Figure 2. hnCD16/CD38KO iNK cells exhibit enhanced metabolic fitness and avoid daratumumab-mediate fratricide.

CRISPR-Cas9 was used to knock out CD38 in iPSCs with transgenic expression of hnCD16. Knockout efficiency was assessed using (A) a T7E1 nuclease assay, (B) Western blot, and (C) flow cytometry. (D) The concentrations of NAD⁺ and NADH were determined in hnCD16 iNK cells and hnCD16/CD38KO iNK cells using a calorimetric cyclase assay, and ATP concentrations were determined by bioluminescence. Statistical significance was determined by paired Student’s t-test, and results are from 2 independent experiments. *p < 0.05, **p < 0.01, ***p < 0.001 (E) Real time metabolic profiling of hnCD16 iNK cells and hnCD16/CD38KO iNK cells was performed by Seahorse analysis. Shown are the oxygen consumption rates (OCR) and extracellular acidification rates (ECAR) for 1 of 4 experiments performed. (F) hnCD16 iNK cells and hnCD16/CD38KO iNK cells were cultured in media alone or the indicated concentrations of H₂O₂ for 1 hour. Levels of mitochondrial superoxide were assessed by MitoSox dye fluorescence. Shown are FACS plots for a representative experiment (left) and cumulative data from 3 independent experiments. Statistical significance was determined by paired Student’s t-test. *p < 0.05 (G) To evaluate daratumumab-induced fratricide, iNK cells and peripheral blood NK cells were cultured with increasing concentrations of daratumumab for 3 hours, and viability was assessed by flow cytometry with staining for 7-AAD and a fixable viability dye. Data is graphed as specific cytotoxicity (% specific death - % spontaneous death) / (1 - % spontaneous death) x 100. Results were compiled from 2 independent experiments. (H) In 3D tumor killing assays, RPMI-8826 cells were cultured in low binding plates for 2 days to form tumor spheroids. The indicated iNK cells were then added at a 2:1 ratio with or without daratumumab. After 5 days, cultures were disrupted, and the remaining viable tumor and iNK cell numbers were quantified by flow cytometry. Results are representative of 2 independent experiments. Data are represented as mean ± SEM.

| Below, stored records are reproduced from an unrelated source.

-- ==== Sys2Proof/Machine/Step.lean ====
section
/-! DEFINITION. One step of the machine: the host's next event. A command word is decoded for its port and run
(R160, R190); a table write or reset takes effect (R81, R270); with nothing presented, the engines do nothing and
keep their state (R254). -/

namespace Sys2Proof.Machine

/-- What a host event does to the state it is taken from. DESIGN CHOICE (log 15): a fault or refusal of one engine's
step ends the run of the whole machine, the other engine included; the spec only denies that step a result. -/
def takeEvent (ev : HostEvent) (s : State) : Host.Outcome State Fault Refusal :=
  match ev with
  | .command p w =>
    match decode p w with
    | .command i => exec i s
    | .reserved => reservedWord s
  | .tWrite i w => hostTWrite i w s
  | .cWrite b e => hostCWrite b e s
  | .reset => .next (hostReset s)

/-- One step. -/
def step (s : State) : Host.Outcome State Fault Refusal :=
  match fetch s with
  | none => .next s
  | some (ev, rest) => takeEvent ev rest

/-- The state whose next step takes the given command word. The table's word does not name its port; it is put on
DEC's, the one `decodeTableWord` reads (log 2). It stands for the host's sending the command: a machine at reset
with nothing presented stays as it is. -/
def State.withFetchWord (s : State) (nbits w : Nat) : State :=
  presentWord .dec (BitVec.ofNat 10 (w % 2 ^ nbits)) s

/-- `n` steps, stopping at the first fault or refusal. -/
def runSteps : Nat → State → Host.Outcome State Fault Refusal
  | 0, s => .next s
  | n + 1, s =>
    match step s with
    | .next t => runSteps n t
    | .fault f => .fault f
    | .refused r => .refused r

end Sys2Proof.Machine
end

To determine whether elevated levels of these metabolites were associated with increased metabolic activity, we performed metabolic flux assays to measure mitochondrial oxidative phosphorylation and glycolysis. We observed higher oxygen consumption rates (OCR) and extracellular acidification rates (ECAR) for hnCD16/CD38KO iNK cells relative to hnCD16 iNK cells (Figure 2E), indicative of enhanced metabolic activity. Basal respiration, ATP-linked respiration, and maximum respiration were all higher for hnCD16/CD38KO iNK cells, and a statistical trend towards higher spare respiratory capacity was also observed. Additionally, hnCD16/CD38KO iNK cells exhibited higher rates of glycolysis and a trend toward higher glycolytic reserve (Figure S1). Of note, we previously reported elevated OCR and ECAR for adaptive NK cells relative to canonical NK cells (Cichocki et al., 2018). To determine whether CD38 knockout impacted oxidative stress in iNK cells, hnCD16 iNK cells and hnCD16/CD38KO iNK cells were cultured in media alone, 50 μM H₂O₂, or 100 μM H₂O₂. Cells were then analyzed by flow cytometry using MitoSox dye, which emits fluorescence upon oxidation by mitochondrial superoxide. Compared to hnCD16 iNK cells, hnCD16/CD38KO iNK cells exhibited markedly lower mitochondrial superoxide as evidenced by lower frequencies of MitoSox⁺ cells at both hydrogen peroxide concentrations tested (Figure 2F).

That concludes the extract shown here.